How do I calculate the current draw on a bias network/ virtual ground?

[Max999]

I have been reading R.G's excellent article on Geofex called "Designing Bias Supply (Vbias or Vb) Networks for Effects", found here http://www.geofex.com/circuits/Biasnet.htm

Another article I have read about this topic is Tangensofts "Virtual Ground Circuits", found here http://tangentsoft.net/elec/vgrounds.html

I thought I understood what the current draw on the biasing network was ( while biasing an opamp) after reading R.G's article: the input bias current spec found in the opamps datasheet.
But then I went to the Tangensoft article, and it has a diagram and text that explains that the load also draws current from the voltage divider, using this diagram and text:




"The 1 mV battery (Vos) simulates the op-amp's input offset voltage. This is a reasonable value for an OPA132, though it does vary between chips in practice.

This offset forces 1 mV across R3. Because op-amps always force their input voltages to be equal, this in turn forces 10 mV across R4. As you can see, this puts 11 mV of DC across the load. If the load is 32 Ω at DC (such as a pair of Grado SR-60s), 0.34 mA is forced through the load. This current can only come from the rail splitter, which looks like two parallel resistors to the load. Ohm's law tells us that since the current is 0.34 mA and the resistance is 2.35 kΩ (two 4.7 kΩ resistors in parallel), the voltage at the midpoint of the divider is forced ~0.8 V away from the ideal midpoint."

But we in the stompbox world use a capacitor before the load, and we don't reference the load to the virtual ground but to the "real" ground.

I wish I knew more about physics, but this means that the Tangensoft problem is not in effect while using our topology right?
Did I understood well that R.G. explains in his article that the only current draw on the bias network is the input bias current?

[PRR]

> the Tangensoft article, ... the load also draws current from the voltage divider...

Yes; but there was a REAL problem on the Cmoy amp used with low-Z headphones and a floating battery. While the issue appeared in VTVMs it was usually mild. Some Cmoys, some chips and loads, just fell-over.

I guess the difference is: the Cmoy inadvertently returned *load current* through the bias divider. You probably are not doing that.

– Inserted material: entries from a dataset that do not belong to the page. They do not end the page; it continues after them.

@[simp] theorem Core.setThread_lmem (k : Core) (t : Nat) (th : Thread) : (k.setThread t th).lmem = k.lmem := rfl
@[simp] theorem Core.setThread_full (k : Core) (t : Nat) (th : Thread) : (k.setThread t th).full = k.full := rfl
@[simp] theorem Core.setThread_copies (k : Core) (t : Nat) (th : Thread) : (k.setThread t th).copies = k.copies := rfl
@[simp] theorem Core.setThread_copySeq (k : Core) (t : Nat) (th : Thread) : (k.setThread t th).copySeq = k.copySeq := rfl
@[simp] theorem Core.setThread_copyFin (k : Core) (t : Nat) (th : Thread) : (k.setThread t th).copyFin = k.copyFin := rfl
@[simp] theorem Core.setThread_deque (k : Core) (t : Nat) (th : Thread) : (k.setThread t th).deque = k.deque := rfl
@[simp] theorem Core.setThread_pushes (k : Core) (t : Nat) (th : Thread) : (k.setThread t th).pushes = k.pushes := rfl
@[simp] theorem Core.setThread_tasksDone (k : Core) (t : Nat) (th : Thread) : (k.setThread t th).tasksDone = k.tasksDone := rfl
@[simp] theorem Core.setThread_parked (k : Core) (t : Nat) (th : Thread) : (k.setThread t th).parked = k.parked := rfl
@[simp] theorem Core.setThread_runs (k : Core) (t : Nat) (th : Thread) : (k.setThread t th).runs = k.runs := rfl
@[simp] theorem Core.setThread_peerFaults (k : Core) (t : Nat) (th : Thread) : (k.setThread t th).peerFaults = k.peerFaults := rfl
@[simp] theorem Core.setThread_barriers (k : Core) (t : Nat) (th : Thread) : (k.setThread t th).barriers = k.barriers := rfl
@[simp] theorem Core.setThread_inbound (k : Core) (t : Nat) (th : Thread) : (k.setThread t th).inbound = k.inbound := rfl
@[simp] theorem Core.setThread_deliveries (k : Core) (t : Nat) (th : Thread) : (k.setThread t th).deliveries = k.deliveries := rfl
@[simp] theorem Core.setThread_spilled (k : Core) (t : Nat) (th : Thread) : (k.setThread t th).spilled = k.spilled := rfl
@[simp] theorem Core.setThread_accepted (k : Core) (t : Nat) (th : Thread) : (k.setThread t th).accepted = k.accepted := rfl
@[simp] theorem Core.setThread_redo (k : Core) (t : Nat) (th : Thread) : (k.setThread t th).redo = k.redo := rfl
@[simp] theorem Core.setThread_act (k : Core) (t : Nat) (th : Thread) : (k.setThread t th).act = k.act := rfl
@[simp] theorem Core.setThread_bound (k : Core) (t : Nat) (th : Thread) : (k.setThread t th).bound = k.bound := rfl
@[simp] theorem Core.setThread_slots (k : Core) (t : Nat) (th : Thread) : (k.setThread t th).slots = k.slots := rfl
@[simp] theorem Core.setThread_tlb (k : Core) (t : Nat) (th : Thread) : (k.setThread t th).tlb = k.tlb := rfl
@[simp] theorem Core.setThread_sched (k : Core) (t : Nat) (th : Thread) : (k.setThread t th).sched = k.sched := rfl
@[simp] theorem Core.setThread_taken (k : Core) (t : Nat) (th : Thread) : (k.setThread t th).taken = k.taken := rfl
@[simp] theorem Core.setThread_pair (k : Core) (t : Nat) (th : Thread) : (k.setThread t th).pair = k.pair := rfl
@[simp] theorem Core.setThread_pairstat (k : Core) (t : Nat) (th : Thread) : (k.setThread t th).pairstat = k.pairstat := rfl
@[simp] theorem Core.setThread_gated (k : Core) (t : Nat) (th : Thread) : (k.setThread t th).gated = k.gated := rfl
@[simp] theorem Core.setThread_bundles (k : Core) (t : Nat) (th : Thread) : (k.setThread t th).bundles = k.bundles := rfl
@[simp] theorem Core.setThread_undo (k : Core) (t : Nat) (th : Thread) : (k.setThread t th).undo = k.undo := rfl
@[simp] theorem Core.setThread_blames (k : Core) (t : Nat) (th : Thread) : (k.setThread t th).blames = k.blames := rfl
@[simp] theorem Core.setThread_agreed (k : Core) (t : Nat) (th : Thread) : (k.setThread t th).agreed = k.agreed := rfl
@[simp] theorem Core.setThread_engine (k : Core) (t : Nat) (th : Thread) : (k.setThread t th).engine = k.engine := rfl
@[simp] theorem Core.setThread_tree (k : Core) (t : Nat) (th : Thread) : (k.setThread t th).tree = k.tree := rfl
@[simp] theorem Core.setThread_refused (k : Core) (t : Nat) (th : Thread) : (k.setThread t th).refused = k.refused := rfl
@[simp] theorem Core.setThread_fenced (k : Core) (t : Nat) (th : Thread) : (k.setThread t th).fenced = k.fenced := rfl
@[simp] theorem Core.setThread_retired (k : Core) (t : Nat) (th : Thread) : (k.setThread t th).retired = k.retired := rfl
@[simp] theorem Core.setThread_threads (k : Core) (t : Nat) (th : Thread) : (k.setThread t th).threads = k.threads.set t th := rfl
@[simp] theorem Core.lwrite_threads (k : Core) (o n v : Nat) : (k.lwrite o n v).threads = k.threads := rfl
@[simp] theorem Core.lwrite_full (k : Core) (o n v : Nat) : (k.lwrite o n v).full = k.full := rfl
@[simp] theorem Core.lwrite_copies (k : Core) (o n v : Nat) : (k.lwrite o n v).copies = k.copies := rfl
@[simp] theorem Core.lwrite_copySeq (k : Core) (o n v : Nat) : (k.lwrite o n v).copySeq = k.copySeq := rfl
@[simp] theorem Core.lwrite_copyFin (k : Core) (o n v : Nat) : (k.lwrite o n v).copyFin = k.copyFin := rfl
@[simp] theorem Core.lwrite_deque (k : Core) (o n v : Nat) : (k.lwrite o n v).deque = k.deque := rfl
@[simp] theorem Core.lwrite_pushes (k : Core) (o n v : Nat) : (k.lwrite o n v).pushes = k.pushes := rfl
@[simp] theorem Core.lwrite_tasksDone (k : Core) (o n v : Nat) : (k.lwrite o n v).tasksDone = k.tasksDone := rfl
@[simp] theorem Core.lwrite_parked (k : Core) (o n v : Nat) : (k.lwrite o n v).parked = k.parked := rfl
@[simp] theorem Core.lwrite_runs (k : Core) (o n v : Nat) : (k.lwrite o n v).runs = k.runs := rfl
@[simp] theorem Core.lwrite_peerFaults (k : Core) (o n v : Nat) : (k.lwrite o n v).peerFaults = k.peerFaults := rfl
@[simp] theorem Core.lwrite_barriers (k : Core) (o n v : Nat) : (k.lwrite o n v).barriers = k.barriers := rfl
@[simp] theorem Core.lwrite_inbound (k : Core) (o n v : Nat) : (k.lwrite o n v).inbound = k.inbound := rfl
@[simp] theorem Core.lwrite_deliveries (k : Core) (o n v : Nat) : (k.lwrite o n v).deliveries = k.deliveries := rfl
@[simp] theorem Core.lwrite_spilled (k : Core) (o n v : Nat) : (k.lwrite o n v).spilled = k.spilled := rfl
@[simp] theorem Core.lwrite_accepted (k : Core) (o n v : Nat) : (k.lwrite o n v).accepted = k.accepted := rfl
@[simp] theorem Core.lwrite_redo (k : Core) (o n v : Nat) : (k.lwrite o n v).redo = k.redo := rfl
@[simp] theorem Core.lwrite_act (k : Core) (o n v : Nat) : (k.lwrite o n v).act = k.act := rfl
@[simp] theorem Core.lwrite_bound (k : Core) (o n v : Nat) : (k.lwrite o n v).bound = k.bound := rfl
@[simp] theorem Core.lwrite_slots (k : Core) (o n v : Nat) : (k.lwrite o n v).slots = k.slots := rfl
@[simp] theorem Core.lwrite_tlb (k : Core) (o n v : Nat) : (k.lwrite o n v).tlb = k.tlb := rfl
@[simp] theorem Core.lwrite_sched (k : Core) (o n v : Nat) : (k.lwrite o n v).sched = k.sched := rfl
@[simp] theorem Core.lwrite_taken (k : Core) (o n v : Nat) : (k.lwrite o n v).taken = k.taken := rfl
@[simp] theorem Core.lwrite_pair (k : Core) (o n v : Nat) : (k.lwrite o n v).pair = k.pair := rfl
@[simp] theorem Core.lwrite_pairstat (k : Core) (o n v : Nat) : (k.lwrite o n v).pairstat = k.pairstat := rfl
@[simp] theorem Core.lwrite_gated (k : Core) (o n v : Nat) : (k.lwrite o n v).gated = k.gated := rfl
@[simp] theorem Core.lwrite_bundles (k : Core) (o n v : Nat) : (k.lwrite o n v).bundles = k.bundles := rfl
@[simp] theorem Core.lwrite_blames (k : Core) (o n v : Nat) : (k.lwrite o n v).blames = k.blames := rfl
@[simp] theorem Core.lwrite_agreed (k : Core) (o n v : Nat) : (k.lwrite o n v).agreed = k.agreed := rfl
@[simp] theorem Core.lwrite_engine (k : Core) (o n v : Nat) : (k.lwrite o n v).engine = k.engine := rfl
@[simp] theorem Core.lwrite_tree (k : Core) (o n v : Nat) : (k.lwrite o n v).tree = k.tree := rfl
@[simp] theorem Core.lwrite_refused (k : Core) (o n v : Nat) : (k.lwrite o n v).refused = k.refused := rfl
@[simp] theorem Core.lwrite_fenced (k : Core) (o n v : Nat) : (k.lwrite o n v).fenced = k.fenced := rfl
@[simp] theorem Core.lwrite_retired (k : Core) (o n v : Nat) : (k.lwrite o n v).retired = k.retired := rfl
@[simp] theorem Core.lwrite_lmem (k : Core) (o n v : Nat) : (k.lwrite o n v).lmem = Mem.write k.lmem o n v := rfl
@[simp] theorem Core.setFull_threads (k : Core) (g n : Nat) : (k.setFull g n).threads = k.threads := rfl
@[simp] theorem Core.setFull_lmem (k : Core) (g n : Nat) : (k.setFull g n).lmem = k.lmem := rfl
@[simp] theorem Core.setFull_copies (k : Core) (g n : Nat) : (k.setFull g n).copies = k.copies := rfl
@[simp] theorem Core.setFull_copySeq (k : Core) (g n : Nat) : (k.setFull g n).copySeq = k.copySeq := rfl
@[simp] theorem Core.setFull_copyFin (k : Core) (g n : Nat) : (k.setFull g n).copyFin = k.copyFin := rfl
@[simp] theorem Core.setFull_deque (k : Core) (g n : Nat) : (k.setFull g n).deque = k.deque := rfl
@[simp] theorem Core.setFull_pushes (k : Core) (g n : Nat) : (k.setFull g n).pushes = k.pushes := rfl
@[simp] theorem Core.setFull_tasksDone (k : Core) (g n : Nat) : (k.setFull g n).tasksDone = k.tasksDone := rfl
@[simp] theorem Core.setFull_parked (k : Core) (g n : Nat) : (k.setFull g n).parked = k.parked := rfl
@[simp] theorem Core.setFull_runs (k : Core) (g n : Nat) : (k.setFull g n).runs = k.runs := rfl
@[simp] theorem Core.setFull_peerFaults (k : Core) (g n : Nat) : (k.setFull g n).peerFaults = k.peerFaults := rfl
@[simp] theorem Core.setFull_barriers (k : Core) (g n : Nat) : (k.setFull g n).barriers = k.barriers := rfl
@[simp] theorem Core.setFull_inbound (k : Core) (g n : Nat) : (k.setFull g n).inbound = k.inbound := rfl
@[simp] theorem Core.setFull_deliveries (k : Core) (g n : Nat) : (k.setFull g n).deliveries = k.deliveries := rfl
@[simp] theorem Core.setFull_spilled (k : Core) (g n : Nat) : (k.setFull g n).spilled = k.spilled := rfl
@[simp] theorem Core.setFull_accepted (k : Core) (g n : Nat) : (k.setFull g n).accepted = k.accepted := rfl
@[simp] theorem Core.setFull_redo (k : Core) (g n : Nat) : (k.setFull g n).redo = k.redo := rfl
@[simp] theorem Core.setFull_act (k : Core) (g n : Nat) : (k.setFull g n).act = k.act := rfl
@[simp] theorem Core.setFull_bound (k : Core) (g n : Nat) : (k.setFull g n).bound = k.bound := rfl
@[simp] theorem Core.setFull_slots (k : Core) (g n : Nat) : (k.setFull g n).slots = k.slots := rfl
@[simp] theorem Core.setFull_tlb (k : Core) (g n : Nat) : (k.setFull g n).tlb = k.tlb := rfl
@[simp] theorem Core.setFull_sched (k : Core) (g n : Nat) : (k.setFull g n).sched = k.sched := rfl
@[simp] theorem Core.setFull_taken (k : Core) (g n : Nat) : (k.setFull g n).taken = k.taken := rfl
@[simp] theorem Core.setFull_pair (k : Core) (g n : Nat) : (k.setFull g n).pair = k.pair := rfl
@[simp] theorem Core.setFull_pairstat (k : Core) (g n : Nat) : (k.setFull g n).pairstat = k.pairstat := rfl
@[simp] theorem Core.setFull_gated (k : Core) (g n : Nat) : (k.setFull g n).gated = k.gated := rfl
@[simp] theorem Core.setFull_bundles (k : Core) (g n : Nat) : (k.setFull g n).bundles = k.bundles := rfl
@[simp] theorem Core.setFull_undo (k : Core) (g n : Nat) : (k.setFull g n).undo = k.undo := rfl
@[simp] theorem Core.setFull_blames (k : Core) (g n : Nat) : (k.setFull g n).blames = k.blames := rfl
@[simp] theorem Core.setFull_agreed (k : Core) (g n : Nat) : (k.setFull g n).agreed = k.agreed := rfl
@[simp] theorem Core.setFull_engine (k : Core) (g n : Nat) : (k.setFull g n).engine = k.engine := rfl
@[simp] theorem Core.setFull_tree (k : Core) (g n : Nat) : (k.setFull g n).tree = k.tree := rfl
@[simp] theorem Core.setFull_refused (k : Core) (g n : Nat) : (k.setFull g n).refused = k.refused := rfl
@[simp] theorem Core.setFull_fenced (k : Core) (g n : Nat) : (k.setFull g n).fenced = k.fenced := rfl
@[simp] theorem Core.setFull_retired (k : Core) (g n : Nat) : (k.setFull g n).retired = k.retired := rfl
@[simp] theorem Core.clearFull_threads (k : Core) (g n : Nat) : (k.clearFull g n).threads = k.threads := rfl
@[simp] theorem Core.clearFull_lmem (k : Core) (g n : Nat) : (k.clearFull g n).lmem = k.lmem := rfl
@[simp] theorem Core.clearFull_copies (k : Core) (g n : Nat) : (k.clearFull g n).copies = k.copies := rfl
@[simp] theorem Core.clearFull_copySeq (k : Core) (g n : Nat) : (k.clearFull g n).copySeq = k.copySeq := rfl
@[simp] theorem Core.clearFull_copyFin (k : Core) (g n : Nat) : (k.clearFull g n).copyFin = k.copyFin := rfl
@[simp] theorem Core.clearFull_deque (k : Core) (g n : Nat) : (k.clearFull g n).deque = k.deque := rfl
@[simp] theorem Core.clearFull_pushes (k : Core) (g n : Nat) : (k.clearFull g n).pushes = k.pushes := rfl
@[simp] theorem Core.clearFull_tasksDone (k : Core) (g n : Nat) : (k.clearFull g n).tasksDone = k.tasksDone := rfl
@[simp] theorem Core.clearFull_parked (k : Core) (g n : Nat) : (k.clearFull g n).parked = k.parked := rfl
@[simp] theorem Core.clearFull_runs (k : Core) (g n : Nat) : (k.clearFull g n).runs = k.runs := rfl
@[simp] theorem Core.clearFull_peerFaults (k : Core) (g n : Nat) : (k.clearFull g n).peerFaults = k.peerFaults := rfl
@[simp] theorem Core.clearFull_barriers (k : Core) (g n : Nat) : (k.clearFull g n).barriers = k.barriers := rfl
@[simp] theorem Core.clearFull_inbound (k : Core) (g n : Nat) : (k.clearFull g n).inbound = k.inbound := rfl
@[simp] theorem Core.clearFull_deliveries (k : Core) (g n : Nat) : (k.clearFull g n).deliveries = k.deliveries := rfl
@[simp] theorem Core.clearFull_spilled (k : Core) (g n : Nat) : (k.clearFull g n).spilled = k.spilled := rfl
@[simp] theorem Core.clearFull_accepted (k : Core) (g n : Nat) : (k.clearFull g n).accepted = k.accepted := rfl
@[simp] theorem Core.clearFull_redo (k : Core) (g n : Nat) : (k.clearFull g n).redo = k.redo := rfl
@[simp] theorem Core.clearFull_act (k : Core) (g n : Nat) : (k.clearFull g n).act = k.act := rfl
@[simp] theorem Core.clearFull_bound (k : Core) (g n : Nat) : (k.clearFull g n).bound = k.bound := rfl
@[simp] theorem Core.clearFull_slots (k : Core) (g n : Nat) : (k.clearFull g n).slots = k.slots := rfl
@[simp] theorem Core.clearFull_tlb (k : Core) (g n : Nat) : (k.clearFull g n).tlb = k.tlb := rfl
@[simp] theorem Core.clearFull_sched (k : Core) (g n : Nat) : (k.clearFull g n).sched = k.sched := rfl
@[simp] theorem Core.clearFull_taken (k : Core) (g n : Nat) : (k.clearFull g n).taken = k.taken := rfl
@[simp] theorem Core.clearFull_pair (k : Core) (g n : Nat) : (k.clearFull g n).pair = k.pair := rfl
@[simp] theorem Core.clearFull_pairstat (k : Core) (g n : Nat) : (k.clearFull g n).pairstat = k.pairstat := rfl
@[simp] theorem Core.clearFull_gated (k : Core) (g n : Nat) : (k.clearFull g n).gated = k.gated := rfl
@[simp] theorem Core.clearFull_bundles (k : Core) (g n : Nat) : (k.clearFull g n).bundles = k.bundles := rfl
@[simp] theorem Core.clearFull_undo (k : Core) (g n : Nat) : (k.clearFull g n).undo = k.undo := rfl
@[simp] theorem Core.clearFull_blames (k : Core) (g n : Nat) : (k.clearFull g n).blames = k.blames := rfl
@[simp] theorem Core.clearFull_agreed (k : Core) (g n : Nat) : (k.clearFull g n).agreed = k.agreed := rfl
@[simp] theorem Core.clearFull_engine (k : Core) (g n : Nat) : (k.clearFull g n).engine = k.engine := rfl
@[simp] theorem Core.clearFull_tree (k : Core) (g n : Nat) : (k.clearFull g n).tree = k.tree := rfl
@[simp] theorem Core.clearFull_refused (k : Core) (g n : Nat) : (k.clearFull g n).refused = k.refused := rfl
@[simp] theorem Core.clearFull_fenced (k : Core) (g n : Nat) : (k.clearFull g n).fenced = k.fenced := rfl
@[simp] theorem Core.clearFull_retired (k : Core) (g n : Nat) : (k.clearFull g n).retired = k.retired := rfl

Not claiming any great smarts, but as the bottom of the page says it was I who drew-it-up for general understanding.

[Max999]

Wauw this is such a great forum. I missed that PRR, "The DC-perspective CMoy pocket amplifier schematic above and the original explanation of it is due to PRR of Headwize"! I liked these two articles and what do you know: one written and one inspired by a diystompbox member.

Let's see, am I returning load current through the bias divider .. Well I use an output coupling cap, so I would think that would stop any load current from reaching the bias divider. But I am not sure.

What I actually want to accomplish is create a perfect bias for an opamp, because when operated on 9v there is not much headroom anyway.
I understood R.G's explanation, but regarding the tangensoft article your explaination goes way over my head PRR. I hope to someday solve this puzzle you laid out for me in that diagram   

[PRR]

> What I actually want to accomplish is create a perfect bias for an opamp

Perfection is impossible.

What practical engineers and carpenters aim for is "good enough". Dan and I are building a roof. I think the ridge is 3/8" off center. So what? Nobody will notice. Fudging it over 3/16" would give 0.047" more attic headroom, which is nothing.

And if your truck scrapes the garage ceiling, you don't want another inch, you want a foot or two more overhead.

If your bias point is within 0.25V of "ideal", your headroom is within 1dB of maximum. In audio, that is no difference.

Also, it is not a skyscraper or moon-rocket. You can build it in your lap (bench) and poke it, nobody dies if it "falls over".

[Max999]

I envy your relaxed attitude towards designing these little boxes PRR. Maybe when if I ever come to a point where I have seen it all like you I will be just as relaxed

So with opamps the current drawn is the input bias current, correct?